### TASK TO CARRY OUT
From the entries that follow, copy each line in which "ofNat" appears.
[[ MATERIALS PROVIDED, beginning ]]
-- ==== Sys2Proof/Tests/Slice0.lean ====
section
/-!
SUPPORT. Sys2Proof/Tests/Slice0.lean: the model's own tests: ill-formed operands, numbers of the spec's tables, and states
that meet the hypotheses of the statements.
-/
namespace Sys2Proof.Tests

open Sys2Proof Sys2Proof.Machine Sys2Proof.Claims

/- One theorem at a time: each evaluation by the kernel waits for the theorems before it. -/
set_option Elab.async false

/-! ## States -/

/-- A package that serves: every partition SERVING, the data path enabled, the PCIe link up and every function a master. -/
def serving : State :=
  { State.reset with
    boot := { Boot.reset with stage := .serving }
    pwr := { Power.reset.ungate with perst := false }
    coel := { Coel.reset with state := .ready, dpen := true }
    pcie := { Pcie.reset with trained := true, vfEnable := true, bme := List.replicate 17 true }
    pipe := { State.reset.pipe with parts := List.replicate 16 { Part.reset with st := .serving }, pair := some [0, 0, 0, 0, 0] } }

/-- The package with another pipeline, partition 0, core 0, or NBU 0 of partition 0. -/
def pipeIs (f : Pipe → Pipe) : State := { serving with pipe := f serving.pipe }
def partIs (f : Part → Part) : State := pipeIs (fun p => p.modPart 0 f)
def coreIs (f : CoreSt → CoreSt) : State := partIs (fun q => { q with core := f q.core })
def nbuIs (n : Nbu) : State := partIs (fun q => { q with nbus := [(0, n)] })

theorem test_serving : serving.works = true ∧ serving.reach = true ∧ serving.serves = true ∧ serving.quiet = false ∧
    serving.owed = 7 ∧ serving.canMaster 3 = true ∧ serving.pipe.fenced 0 = false := by decide +kernel

/-! ## Ill-formed operands (numbers of R7, R136, R137, R194, R231, R238, R264, R430, R485, R541, R545, R552, R599, R650) -/

theorem test_wf_package : (Instr.functionLevelReset 16).wf = false ∧ (Instr.clocks [(4, 2, 0)]).wf = false ∧
    (Instr.clocks [(0, 3, 65)]).wf = true ∧ (Instr.hbm [16]).wf = false ∧ (Instr.fcuStat 16 0).wf = false ∧
    (Instr.fabLink 32 0).wf = false ∧ (Instr.mbxCfg 17 0).wf = false ∧ (Instr.sbInertEnd 16).wf = false ∧
    (Instr.almDoorbell 0 false 3 0 none).wf = false ∧ (Instr.sendRingDoorbell (some 16) 8 0).wf = false ∧
    (Instr.registerWrite 17 0 4 0).wf = false ∧ (Instr.thermtrip 6 0).wf = false ∧ (Instr.currentLimit 4 0).wf = false ∧
    (Instr.railFault 10).wf = false ∧ (Instr.d2dDown 12).wf = false ∧ (Instr.laneFail 11 2 0).wf = false ∧
    (Instr.laneFail 0 0 66).wf = false ∧ (Instr.marginMeasure 0 48 0).wf = false ∧ (Instr.marginMeasure 4 0 0).wf = false ∧
    (Instr.sendEntry 262144 none none).wf = false ∧ (Instr.sendEntry 262143 none none).wf = true ∧ (Instr.pwrGood [10]).wf = false ∧
    (Instr.msixVectorUnmask 1 112).wf = false ∧ (Instr.msixVectorUnmask 0 255).wf = true := by
  decide +kernel

theorem test_wf_ptp : (Instr.ptpSync 8 0 ⟨0, false, 0⟩ false 0 0 0).wf = false ∧
    (Instr.ptpSync 7 256 ⟨0, false, 0⟩ false 0 0 0).wf = false ∧ (Instr.ptpSync 7 255 ⟨0, false, 0⟩ false 65536 0 0).wf = false ∧
    (Instr.ptpSync 7 255 ⟨0, false, 0⟩ false 65535 0 0).wf = true := by decide +kernel
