-- ==== Sys2Proof/Decode.lean ====
section
/-! DEFINITION. Decode.lean: the command word of 30_encoding.md rules R80 to R85, its decoder (total on all `2^104`
words, R83), the encoder written from the same table, and the assembler of rules R93 to R96. -/

namespace Sys2Proof

/-! ### Fields of the command word (R80) -/

/-- `OP = cmd[103:96]` (R80). -/
def opField (w : CmdWord) : Byte := w.extractLsb' 96 8

/-- `A = cmd[95:64]` (R80). -/
def fieldA (w : CmdWord) : Word := w.extractLsb' 64 32

/-- `B = cmd[63:32]` (R80). -/
def fieldB (w : CmdWord) : Word := w.extractLsb' 32 32

/-- `C = cmd[31:0]` (R80). -/
def fieldC (w : CmdWord) : Word := w.extractLsb' 0 32

/-- The command word `{OP, A, B, C}`, `OP` most significant (R8, R80). -/
def cmdWord (op : Byte) (a b c : Word) : CmdWord := op ++ a ++ b ++ c

/-! ### The opcode table (R81) -/

/-- The opcode of each mnemonic (R81). -/
def Mnemonic.code : Mnemonic → Byte
  | .PACK => 0x01
  | .UNPACK_R => 0x02
  | .UNPACK_G => 0x03
  | .UNPACK_B => 0x04
  | .INIT => 0x10
  | .SET_BRIGHTNESS => 0x11
  | .SET_PIXEL => 0x12
  | .SHOW_COLOR => 0x13
  | .SHOW => 0x14

/-- The assigned opcodes in the order of R81's table. -/
def assignedMnemonics : List Mnemonic :=
  [.PACK, .UNPACK_R, .UNPACK_G, .UNPACK_B, .INIT, .SET_BRIGHTNESS, .SET_PIXEL, .SHOW_COLOR, .SHOW]

/-- The mnemonic an opcode is assigned to, if any; the other 247 values are reserved (R84). -/
def mnemonicOfCode (op : Byte) : Option Mnemonic := assignedMnemonics.find? fun m => m.code == op

/-- The command of a mnemonic and the three operand fields: R81's columns "uses `A` / `B` / `C` as". -/
def Instr.ofFields (m : Mnemonic) (a b c : Word) : Instr :=
  match m with
  | .PACK => .pack a b c
  | .UNPACK_R => .unpackR a
  | .UNPACK_G => .unpackG a
  | .UNPACK_B => .unpackB a
  | .INIT => .init a b
  | .SET_BRIGHTNESS => .setBrightness a
  | .SET_PIXEL => .setPixel a b
  | .SHOW_COLOR => .showColor a
  | .SHOW => .showStrip

/-! ### Decoder (R83, R84) -/

/-- What a command word is: one of the nine commands, or a word with a reserved opcode. -/
inductive Decoded where
  /-- A word with an assigned opcode (R83). -/
  | command (i : Instr)
  /-- A word whose `OP` is one of the 247 reserved values: an illegal command (R84). -/
  | reservedOpcode (op : Byte)
  deriving DecidableEq, Repr

/-- R83: total on all `2^104` words, and reads no state. -/
def decode (w : CmdWord) : Decoded :=
  match mnemonicOfCode (opField w) with
  | some m => .command (Instr.ofFields m (fieldA w) (fieldB w) (fieldC w))
  | none => .reservedOpcode (opField w)

/-! ### Encoder -/

/-- The field `A` of a command's word; zero where R81 says "ignored" (R82, R94). -/
def Instr.operandA : Instr → Word
  | .pack r _ _ => r
  | .unpackR color | .unpackG color | .unpackB color | .showColor color => color
  | .init pin _ => pin
  | .setBrightness level => level
  | .setPixel index _ => index
  | .showStrip => 0

/-- The field `B` of a command's word; zero where R81 says "ignored" (R82, R94). -/
def Instr.operandB : Instr → Word
  | .pack _ g _ => g
  | .init _ length => length
  | .setPixel _ color => color
  | .unpackR _ | .unpackG _ | .unpackB _ | .setBrightness _ | .showColor _ | .showStrip => 0

/-- The field `C` of a command's word; zero where R81 says "ignored" (R82, R94). -/
def Instr.operandC : Instr → Word
  | .pack _ _ b => b
  | .unpackR _ | .unpackG _ | .unpackB _ | .init _ _ | .setBrightness _ | .setPixel _ _ | .showColor _
  | .showStrip => 0

/-- The word of a command, ignored fields zero (R80, R81, R82). -/
def encode (i : Instr) : CmdWord := cmdWord i.mnemonic.code i.operandA i.operandB i.operandC

/-! ### The opcode table's numbering of a word -/

/-- The command word whose low `nbits` bits are those of `w` and whose bits above are 0. The table numbers the one
104-bit word as R80 does (bit 0 the least significant, `OP` at the top). -/
def tableWord (nbits w : Nat) : CmdWord := BitVec.ofNat 104 (w % 2 ^ nbits)

/-- The command the decoder reads from a word of the opcode table; none for a reserved opcode and for a length no
command has (R85: a command is always 104 bits). -/
def decodeTableWord (nbits w : Nat) : Option Instr :=
  if nbits ≤ 104 then
    match decode (tableWord nbits w) with
    | .command i => some i
    | .reservedOpcode _ => none
  else none

/-! ### Assembler: abstract syntax to words (R93 to R96) -/

/-- The value of a named colour constant (R95, R117). -/
def NamedColor.value : NamedColor → ColorWord
  | .RED => 0xFF0000
  | .ORANGE => 0xFFA500
  | .YELLOW => 0xFFFF00
  | .GREEN => 0x00FF00
  | .BLUE => 0x0000FF
  | .INDIGO => 0x4B0082
  | .VIOLET => 0x8A2BE2
  | .PURPLE => 0xFF00FF
  | .WHITE => 0xFFFFFF
  | .BLACK => 0x000000

/-- The 32-bit field of an operand: the value itself, a negative integer as its two's-complement pattern, a named
colour by its value (R94, R95). Used on operands that R94 accepts. -/
def AsmOperand.field : AsmOperand → Word
  | .number v => BitVec.ofInt 32 v
  | .color c => c.value.setWidth 32

/-- The word of an assembler command, or none where R94 rejects an operand or R93 has no such form. Operands go to
`A`, `B`, `C` in the order they are written and the fields left over are zero (R93). -/
def assemble (c : AsmCommand) : Option CmdWord :=
  if c.wf then
    let f := c.operands.map AsmOperand.field
    some (cmdWord c.mnemonic.code (f.getD 0 0) (f.getD 1 0) (f.getD 2 0))
  else none

/-! ### Assembler: text (R93, R94). Layout the rules do not fix is assumption log 12. -/

/-- The spelling of a mnemonic: capitals, as in R81. -/
def Mnemonic.spelling : Mnemonic → List Char
  | .PACK => ['P', 'A', 'C', 'K']
  | .UNPACK_R => ['U', 'N', 'P', 'A', 'C', 'K', '_', 'R']
  | .UNPACK_G => ['U', 'N', 'P', 'A', 'C', 'K', '_', 'G']
  | .UNPACK_B => ['U', 'N', 'P', 'A', 'C', 'K', '_', 'B']
  | .INIT => ['I', 'N', 'I', 'T']
  | .SET_BRIGHTNESS => ['S', 'E', 'T', '_', 'B', 'R', 'I', 'G', 'H', 'T', 'N', 'E', 'S', 'S']
  | .SET_PIXEL => ['S', 'E', 'T', '_', 'P', 'I', 'X', 'E', 'L']
  | .SHOW_COLOR => ['S', 'H', 'O', 'W', '_', 'C', 'O', 'L', 'O', 'R']
  | .SHOW => ['S', 'H', 'O', 'W']

/-- The spelling of a named colour (R95). -/
def NamedColor.spelling : NamedColor → List Char
  | .RED => ['R', 'E', 'D']
  | .ORANGE => ['O', 'R', 'A', 'N', 'G', 'E']
  | .YELLOW => ['Y', 'E', 'L', 'L', 'O', 'W']
  | .GREEN => ['G', 'R', 'E', 'E', 'N']
  | .BLUE => ['B', 'L', 'U', 'E']
  | .INDIGO => ['I', 'N', 'D', 'I', 'G', 'O']
  | .VIOLET => ['V', 'I', 'O', 'L', 'E', 'T']
  | .PURPLE => ['P', 'U', 'R', 'P', 'L', 'E']
  | .WHITE => ['W', 'H', 'I', 'T', 'E']
  | .BLACK => ['B', 'L', 'A', 'C', 'K']

/-- The ten named colours in the order of R95. -/
def namedColors : List NamedColor :=
  [.RED, .ORANGE, .YELLOW, .GREEN, .BLUE, .INDIGO, .VIOLET, .PURPLE, .WHITE, .BLACK]

/-- The value of a digit in a base of at most 16; hexadecimal letters of either case. -/
def digitValue (base : Nat) (ch : Char) : Option Nat :=
  let n := ch.toNat
  let d :=
    if 48 ≤ n ∧ n ≤ 57 then n - 48
    else if 65 ≤ n ∧ n ≤ 70 then n - 55
    else if 97 ≤ n ∧ n ≤ 102 then n - 87
    else base
  if d < base then some d else none

/-- The digits of a numeral after the value `acc` read so far. -/
def digitsFrom (base acc : Nat) : List Char → Option Nat
  | [] => some acc
  | ch :: rest =>
    match digitValue base ch with
    | some d => digitsFrom base (acc * base + d) rest
    | none => none

/-- A numeral of at least one digit. -/
def numeral (base : Nat) : List Char → Option Nat
  | [] => none
  | ch :: rest => digitsFrom base 0 (ch :: rest)

/-- R94: a decimal integer with an optional leading `-`, a hexadecimal integer `0x...`, or a named colour. -/
def parseOperand (text : List Char) : Option AsmOperand :=
  match namedColors.find? fun c => c.spelling == text with
  | some c => some (.color c)
  | none =>
    match text with
    | '0' :: 'x' :: digits => (numeral 16 digits).map fun n => .number (Int.ofNat n)
    | '-' :: digits => (numeral 10 digits).map fun n => .number (-(Int.ofNat n))
    | digits => (numeral 10 digits).map fun n => .number (Int.ofNat n)

/-- A space or a tab. -/
def isBlank (ch : Char) : Bool := ch == ' ' || ch == '\t'

/-- Text without the blanks at its two ends. -/
def trimBlanks (text : List Char) : List Char :=
  ((text.dropWhile isBlank).reverse.dropWhile isBlank).reverse

/-- Text split at its commas (R93: "operands separated by commas"). -/
def splitCommas : List Char → List (List Char)
  | [] => [[]]
  | ch :: rest =>
    if ch = ',' then [] :: splitCommas rest
    else
      match splitCommas rest with
      | [] => [[ch]]
      | piece :: pieces => (ch :: piece) :: pieces

/-- Every operand text read, or none where one cannot be. -/
def parseOperands : List (List Char) → Option (List AsmOperand)
  | [] => some []
  | t :: rest =>
    match parseOperand (trimBlanks t), parseOperands rest with
    | some o, some os => some (o :: os)
    | _, _ => none

/-- What one line of assembler text is. -/
inductive AsmLine where
  /-- Nothing but blanks and a comment. -/
  | noCommand
  /-- A command's word. -/
  | word (w : CmdWord)
  /-- Text that R93 or R94 rejects. -/
  | rejected
  deriving DecidableEq, Repr

/-- R93: one command per line, `;` starts a comment that runs to the end of the line, mnemonic in capitals, operands
separated by commas. -/
def assembleLine (line : List Char) : AsmLine :=
  let body := trimBlanks (line.takeWhile fun ch => ch != ';')
  let name := body.takeWhile fun ch => !isBlank ch
  let rest := trimBlanks (body.dropWhile fun ch => !isBlank ch)
  if body.isEmpty then .noCommand
  else
    match assignedMnemonics.find? fun m => m.spelling == name with
    | none => .rejected
    | some m =>
      match if rest.isEmpty then some [] else parseOperands (splitCommas rest) with
      | none => .rejected
      | some ops =>
        match assemble { mnemonic := m, operands := ops } with
        | some w => .word w
        | none => .rejected

end Sys2Proof
end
[[ MATERIALS PROVIDED, end ]]
### ANSWER TO THIS PROBLEM
def tableWord (nbits w : Nat) : CmdWord := BitVec.ofNat 104 (w % 2 ^ nbits)
    | '0' :: 'x' :: digits => (numeral 16 digits).map fun n => .number (Int.ofNat n)
    | '-' :: digits => (numeral 10 digits).map fun n => .number (-(Int.ofNat n))
    | digits => (numeral 10 digits).map fun n => .number (Int.ofNat n)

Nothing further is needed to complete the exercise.